### Task brief
Please take the records that follow and repeat exactly the lines starting with the line with "n).u = t.u := rfl" and going on through the line with "n).issWait = t.issWait := rfl".

---

-- ==== Sys2Proof/Certificates/Slice0/Obligations.lean ====
section
/-! DEFINITION. The statements of this model, one `Obligations.<Name>` each, with the rule of the manual it rests on. -/

open Sys2Proof Sys2Proof.Machine

/-- R24, R150, R266: a landing pad and a prefetch only move past themselves; `yield` clears the wait counter, names its
slot to its core as last, and uses up the quantum where `isspol` [4] is set, in a gang that of its leader's core. So lpad,
pf and yield complete. -/
def Obligations.HintsAndYield : Prop :=
  (∀ k s, ∃ t, exec (.lpad k) s = .next t ∧ WritesNone s t 4)
  ∧ (∀ sc xb off s, ∃ t, exec (.pf sc xb off) s = .next t ∧ WritesNone s t 8)
  ∧ (∀ s, ∃ t, exec .yield s = .next t
    ∧ t = { s with slots := t.slots, cores := t.cores }
    ∧ (∀ c, t.core c = if c = coreOf s.cur then { s.core c with yielded := some (s.cur % 4) } else s.core c)
    ∧ (∀ l, l ≠ s.cur → t.slot l = s.slot l)
    ∧ t.me = { s.me with pc := s.me.pc + 4, instret := s.me.instret + 1, wait := none, far := [], st := s.me.st.woken,
                         issWait := 0,
                         quantumUsed := if (s.core (coreOf (s.leaderOf s.cur))).isspol.getLsbD 4 then 2 ^ 41 else s.me.quantumUsed })

/-- R134: `tagp` takes E from bit 4 of its field, K from bits 3:0, zero, and the address; nothing is checked. So tagp
completes. -/
def Obligations.TagpBuildsTaggedPointer : Prop :=
  ∀ rd rs1 ek s, ∃ t v, exec (.tagp rd rs1 ek) s = .next t ∧ WritesX s t rd v 4
    ∧ v.extractLsb' 0 56 = (s.x rs1).extractLsb' 0 56 ∧ v.extractLsb' 56 3 = 0
    ∧ v.extractLsb' 59 4 = ek.extractLsb' 0 4 ∧ v.extractLsb' 63 1 = ek.extractLsb' 4 1

/-- R135: `tagx` reads back the tag, zero-extended; on a pointer that `tagp` built it gives the field back. So tagx
complete. -/
def Obligations.TagxExtractsTag : Prop :=
  (∀ rd rs1 s, ∃ t, exec (.tagx rd rs1) s = .next t ∧ WritesX s t rd (((s.x rs1).extractLsb' 59 5).zeroExtend 64) 4)
  ∧ ∀ rd rs1 ek s t, rd ≠ 0 → exec (.tagp rd rs1 ek) s = .next t →
      ∃ u, exec (.tagx rd rd) t = .next u ∧ u.x rd = ek.zeroExtend 64


/-- R149: `prio` sets the issue priority to the smaller of its operand, read as unsigned, and the ceiling; selection goes
by it from the next cycle on, and it never traps. So prio completes. -/
def Obligations.PrioSetsIssuePriority : Prop :=
  ∀ rs1 s, let p := BitVec.ofNat 2 (min (s.x rs1).toNat s.me.sc.prioceil.toNat)
    ∃ t, exec (.prio rs1) s = .next t ∧ ThreadStep s t 4 { s.me with u := { s.me.u with prio := p } }
      ∧ t.me.level = min (s.x rs1).toNat s.me.sc.prioceil.toNat

/-- R145: `wfm` waits until the inbox holds a message, and then writes OK, or TIMEOUT when `waitlim` expires first; it
neither dequeues nor acquires anything. So wfm completes. -/
def Obligations.WfmWaitsForMessage : Prop :=
  (∀ rd s m r, s.me.mail = m :: r → ∃ t, exec (.wfm rd) s = .next t ∧ WritesX s t rd Status.ok.word 4)
  ∧ (∀ rd s, s.me.mail = [] → s.me.wait = none → s.me.u.waitlim ≠ 0 → s.me.st = .ready →
      ∃ t, exec (.wfm rd) s = .next t ∧ OnlyThread s t
        ∧ t.me = { s.me with st := .wait, wait := some ⟨.inbox, some (s.cycle + s.me.u.waitlim.toNat), 0,
                                                        { xs := [(rd, Status.timeout.word)] }, none, none⟩ })
  ∧ (∀ rd s d n e b o, s.me.mail = [] → s.me.wait = some ⟨.inbox, some d, n, e, b, o⟩ → s.cycle < d →
      ∃ t, exec (.wfm rd) s = .next t ∧ OnlyThread s t ∧ t.me.pc = s.me.pc ∧ t.me.x = s.me.x ∧ t.me.inbox = s.me.inbox
        ∧ t.me.wait = some ⟨.inbox, some d, 0, { xs := [(rd, Status.timeout.word)], release := e.release }, none, none⟩)
  ∧ (∀ rd s, s.me.mail = [] → (s.me.wait = none ∧ s.me.u.waitlim = 0) ∨
        (∃ d n e b o, s.me.wait = some ⟨.inbox, some d, n, e, b, o⟩ ∧ e.release = false ∧ d ≤ s.cycle) →
      s.rgnOps = [] → s.invs = [] → s.feq = [] → (∀ p ∈ s.slots, p.2.st ≠ .member) →
      ∃ t, exec (.wfm rd) s = .next t ∧ WritesX s t rd Status.timeout.word 4)
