@[simp] theorem push_st (t : Slot) (v : Vec) : (t.push v).st = t.st := rfl
@[simp] theorem push_priv (t : Slot) (v : Vec) : (t.push v).priv = t.priv := rfl
@[simp] theorem push_pc (t : Slot) (v : Vec) : (t.push v).pc = t.pc := rfl
@[simp] theorem push_x (t : Slot) (v : Vec) : (t.push v).x = t.x := rfl
@[simp] theorem push_f (t : Slot) (v : Vec) : (t.push v).f = t.f := rfl
@[simp] theorem push_v (t : Slot) (v : Vec) : (t.push v).v = t.v := rfl
@[simp] theorem push_o (t : Slot) (v : Vec) : (t.push v).o = t.o := rfl
@[simp] theorem push_k (t : Slot) (v : Vec) : (t.push v).k = t.k := rfl
@[simp] theorem push_h (t : Slot) (v : Vec) : (t.push v).h = t.h := rfl
@[simp] theorem push_cb (t : Slot) (v : Vec) : (t.push v).cb = t.cb := rfl
@[simp] theorem push_shadow (t : Slot) (v : Vec) : (t.push v).shadow = t.shadow := rfl
@[simp] theorem push_u (t : Slot) (v : Vec) : (t.push v).u = t.u := rfl
@[simp] theorem push_sc (t : Slot) (v : Vec) : (t.push v).sc = t.sc := rfl
@[simp] theorem push_rv (t : Slot) (v : Vec) : (t.push v).rv = t.rv := rfl
@[simp] theorem push_inbox (t : Slot) (v : Vec) : (t.push v).inbox = t.inbox := rfl
@[simp] theorem push_ibReserved (t : Slot) (v : Vec) : (t.push v).ibReserved = t.ibReserved := rfl
@[simp] theorem push_ibSeq (t : Slot) (v : Vec) : (t.push v).ibSeq = t.ibSeq := rfl
@[simp] theorem push_uiFresh (t : Slot) (v : Vec) : (t.push v).uiFresh = t.uiFresh := rfl
@[simp] theorem push_cbDepth (t : Slot) (v : Vec) : (t.push v).cbDepth = t.cbDepth := rfl
@[simp] theorem push_cbStack (t : Slot) (v : Vec) : (t.push v).cbStack = t.cbStack := rfl
@[simp] theorem push_poolOf (t : Slot) (v : Vec) : (t.push v).poolOf = t.poolOf := rfl
@[simp] theorem push_job (t : Slot) (v : Vec) : (t.push v).job = t.job := rfl
@[simp] theorem push_ctx (t : Slot) (v : Vec) : (t.push v).ctx = t.ctx := rfl
@[simp] theorem push_home (t : Slot) (v : Vec) : (t.push v).home = t.home := rfl
@[simp] theorem push_ctxCounter (t : Slot) (v : Vec) : (t.push v).ctxCounter = t.ctxCounter := rfl
@[simp] theorem push_wait (t : Slot) (v : Vec) : (t.push v).wait = t.wait := rfl
@[simp] theorem push_resv (t : Slot) (v : Vec) : (t.push v).resv = t.resv := rfl
@[simp] theorem push_posted (t : Slot) (v : Vec) : (t.push v).posted = t.posted := rfl
@[simp] theorem push_held (t : Slot) (v : Vec) : (t.push v).held = t.held := rfl
@[simp] theorem push_stSeq (t : Slot) (v : Vec) : (t.push v).stSeq = t.stSeq := rfl
@[simp] theorem push_far (t : Slot) (v : Vec) : (t.push v).far = t.far := rfl
@[simp] theorem push_refHeld (t : Slot) (v : Vec) : (t.push v).refHeld = t.refHeld := rfl
@[simp] theorem push_moves (t : Slot) (v : Vec) : (t.push v).moves = t.moves := rfl
@[simp] theorem push_trapRec (t : Slot) (v : Vec) : (t.push v).trapRec = t.trapRec := rfl
@[simp] theorem push_arr (t : Slot) (v : Vec) : (t.push v).arr = t.arr := rfl
@[simp] theorem push_calls (t : Slot) (v : Vec) : (t.push v).calls = t.calls := rfl
@[simp] theorem push_gang (t : Slot) (v : Vec) : (t.push v).gang = t.gang := rfl
@[simp] theorem push_issWait (t : Slot) (v : Vec) : (t.push v).issWait = t.issWait := rfl
@[simp] theorem push_aged (t : Slot) (v : Vec) : (t.push v).aged = t.aged := rfl
@[simp] theorem push_quantumUsed (t : Slot) (v : Vec) : (t.push v).quantumUsed = t.quantumUsed := rfl
@[simp] theorem push_origin (t : Slot) (v : Vec) : (t.push v).origin = t.origin := rfl
@[simp] theorem push_parked (t : Slot) (v : Vec) : (t.push v).parked = t.parked := rfl
@[simp] theorem push_instret (t : Slot) (v : Vec) : (t.push v).instret = t.instret := rfl
@[simp] theorem push_current (t : Slot) (v : Vec) : (t.push v).current = t.current := rfl

@[simp] theorem retire_priv (t : Slot) (n : Nat) : (t.retire n).priv = t.priv := rfl
@[simp] theorem retire_x (t : Slot) (n : Nat) : (t.retire n).x = t.x := rfl
@[simp] theorem retire_f (t : Slot) (n : Nat) : (t.retire n).f = t.f := rfl
@[simp] theorem retire_v (t : Slot) (n : Nat) : (t.retire n).v = t.v := rfl
@[simp] theorem retire_o (t : Slot) (n : Nat) : (t.retire n).o = t.o := rfl
@[simp] theorem retire_b (t : Slot) (n : Nat) : (t.retire n).b = t.b := rfl
@[simp] theorem retire_k (t : Slot) (n : Nat) : (t.retire n).k = t.k := rfl
@[simp] theorem retire_h (t : Slot) (n : Nat) : (t.retire n).h = t.h := rfl
@[simp] theorem retire_cb (t : Slot) (n : Nat) : (t.retire n).cb = t.cb := rfl
@[simp] theorem retire_shadow (t : Slot) (n : Nat) : (t.retire n).shadow = t.shadow := rfl
@[simp] theorem retire_u (t : Slot) (n : Nat) : (t.retire n).u = t.u := rfl
@[simp] theorem retire_sc (t : Slot) (n : Nat) : (t.retire n).sc = t.sc := rfl
@[simp] theorem retire_rv (t : Slot) (n : Nat) : (t.retire n).rv = t.rv := rfl
@[simp] theorem retire_inbox (t : Slot) (n : Nat) : (t.retire n).inbox = t.inbox := rfl
@[simp] theorem retire_ibReserved (t : Slot) (n : Nat) : (t.retire n).ibReserved = t.ibReserved := rfl
@[simp] theorem retire_ibSeq (t : Slot) (n : Nat) : (t.retire n).ibSeq = t.ibSeq := rfl
@[simp] theorem retire_uiFresh (t : Slot) (n : Nat) : (t.retire n).uiFresh = t.uiFresh := rfl
@[simp] theorem retire_cbDepth (t : Slot) (n : Nat) : (t.retire n).cbDepth = t.cbDepth := rfl
@[simp] theorem retire_cbStack (t : Slot) (n : Nat) : (t.retire n).cbStack = t.cbStack := rfl
@[simp] theorem retire_poolOf (t : Slot) (n : Nat) : (t.retire n).poolOf = t.poolOf := rfl
@[simp] theorem retire_job (t : Slot) (n : Nat) : (t.retire n).job = t.job := rfl
@[simp] theorem retire_ctx (t : Slot) (n : Nat) : (t.retire n).ctx = t.ctx := rfl
@[simp] theorem retire_home (t : Slot) (n : Nat) : (t.retire n).home = t.home := rfl
@[simp] theorem retire_ctxCounter (t : Slot) (n : Nat) : (t.retire n).ctxCounter = t.ctxCounter := rfl
@[simp] theorem retire_resv (t : Slot) (n : Nat) : (t.retire n).resv = t.resv := rfl
@[simp] theorem retire_posted (t : Slot) (n : Nat) : (t.retire n).posted = t.posted := rfl
@[simp] theorem retire_held (t : Slot) (n : Nat) : (t.retire n).held = t.held := rfl
@[simp] theorem retire_stSeq (t : Slot) (n : Nat) : (t.retire n).stSeq = t.stSeq := rfl
@[simp] theorem retire_refHeld (t : Slot) (n : Nat) : (t.retire n).refHeld = t.refHeld := rfl
@[simp] theorem retire_moves (t : Slot) (n : Nat) : (t.retire n).moves = t.moves := rfl
@[simp] theorem retire_trapRec (t : Slot) (n : Nat) : (t.retire n).trapRec = t.trapRec := rfl
@[simp] theorem retire_arr (t : Slot) (n : Nat) : (t.retire n).arr = t.arr := rfl
@[simp] theorem retire_calls (t : Slot) (n : Nat) : (t.retire n).calls = t.calls := rfl
@[simp] theorem retire_gang (t : Slot) (n : Nat) : (t.retire n).gang = t.gang := rfl
@[simp] theorem retire_issWait (t : Slot) (n : Nat) : (t.retire n).issWait = t.issWait := rfl
@[simp] theorem retire_aged (t : Slot) (n : Nat) : (t.retire n).aged = t.aged := rfl
@[simp] theorem retire_quantumUsed (t : Slot) (n : Nat) : (t.retire n).quantumUsed = t.quantumUsed := rfl
@[simp] theorem retire_dirty (t : Slot) (n : Nat) : (t.retire n).dirty = t.dirty := rfl
@[simp] theorem retire_origin (t : Slot) (n : Nat) : (t.retire n).origin = t.origin := rfl
@[simp] theorem retire_parked (t : Slot) (n : Nat) : (t.retire n).parked = t.parked := rfl
@[simp] theorem retire_current (t : Slot) (n : Nat) : (t.retire n).current = t.current := rfl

---

### Written response
@[simp] theorem retire_u (t : Slot) (n : Nat) : (t.retire n).u = t.u := rfl
@[simp] theorem retire_sc (t : Slot) (n : Nat) : (t.retire n).sc = t.sc := rfl
@[simp] theorem retire_rv (t : Slot) (n : Nat) : (t.retire n).rv = t.rv := rfl
@[simp] theorem retire_inbox (t : Slot) (n : Nat) : (t.retire n).inbox = t.inbox := rfl
@[simp] theorem retire_ibReserved (t : Slot) (n : Nat) : (t.retire n).ibReserved = t.ibReserved := rfl
@[simp] theorem retire_ibSeq (t : Slot) (n : Nat) : (t.retire n).ibSeq = t.ibSeq := rfl
@[simp] theorem retire_uiFresh (t : Slot) (n : Nat) : (t.retire n).uiFresh = t.uiFresh := rfl
@[simp] theorem retire_cbDepth (t : Slot) (n : Nat) : (t.retire n).cbDepth = t.cbDepth := rfl
@[simp] theorem retire_cbStack (t : Slot) (n : Nat) : (t.retire n).cbStack = t.cbStack := rfl
@[simp] theorem retire_poolOf (t : Slot) (n : Nat) : (t.retire n).poolOf = t.poolOf := rfl
@[simp] theorem retire_job (t : Slot) (n : Nat) : (t.retire n).job = t.job := rfl
@[simp] theorem retire_ctx (t : Slot) (n : Nat) : (t.retire n).ctx = t.ctx := rfl
@[simp] theorem retire_home (t : Slot) (n : Nat) : (t.retire n).home = t.home := rfl
@[simp] theorem retire_ctxCounter (t : Slot) (n : Nat) : (t.retire n).ctxCounter = t.ctxCounter := rfl
@[simp] theorem retire_resv (t : Slot) (n : Nat) : (t.retire n).resv = t.resv := rfl
@[simp] theorem retire_posted (t : Slot) (n : Nat) : (t.retire n).posted = t.posted := rfl
@[simp] theorem retire_held (t : Slot) (n : Nat) : (t.retire n).held = t.held := rfl
@[simp] theorem retire_stSeq (t : Slot) (n : Nat) : (t.retire n).stSeq = t.stSeq := rfl
@[simp] theorem retire_refHeld (t : Slot) (n : Nat) : (t.retire n).refHeld = t.refHeld := rfl
@[simp] theorem retire_moves (t : Slot) (n : Nat) : (t.retire n).moves = t.moves := rfl
@[simp] theorem retire_trapRec (t : Slot) (n : Nat) : (t.retire n).trapRec = t.trapRec := rfl
@[simp] theorem retire_arr (t : Slot) (n : Nat) : (t.retire n).arr = t.arr := rfl
@[simp] theorem retire_calls (t : Slot) (n : Nat) : (t.retire n).calls = t.calls := rfl
@[simp] theorem retire_gang (t : Slot) (n : Nat) : (t.retire n).gang = t.gang := rfl
@[simp] theorem retire_issWait (t : Slot) (n : Nat) : (t.retire n).issWait = t.issWait := rfl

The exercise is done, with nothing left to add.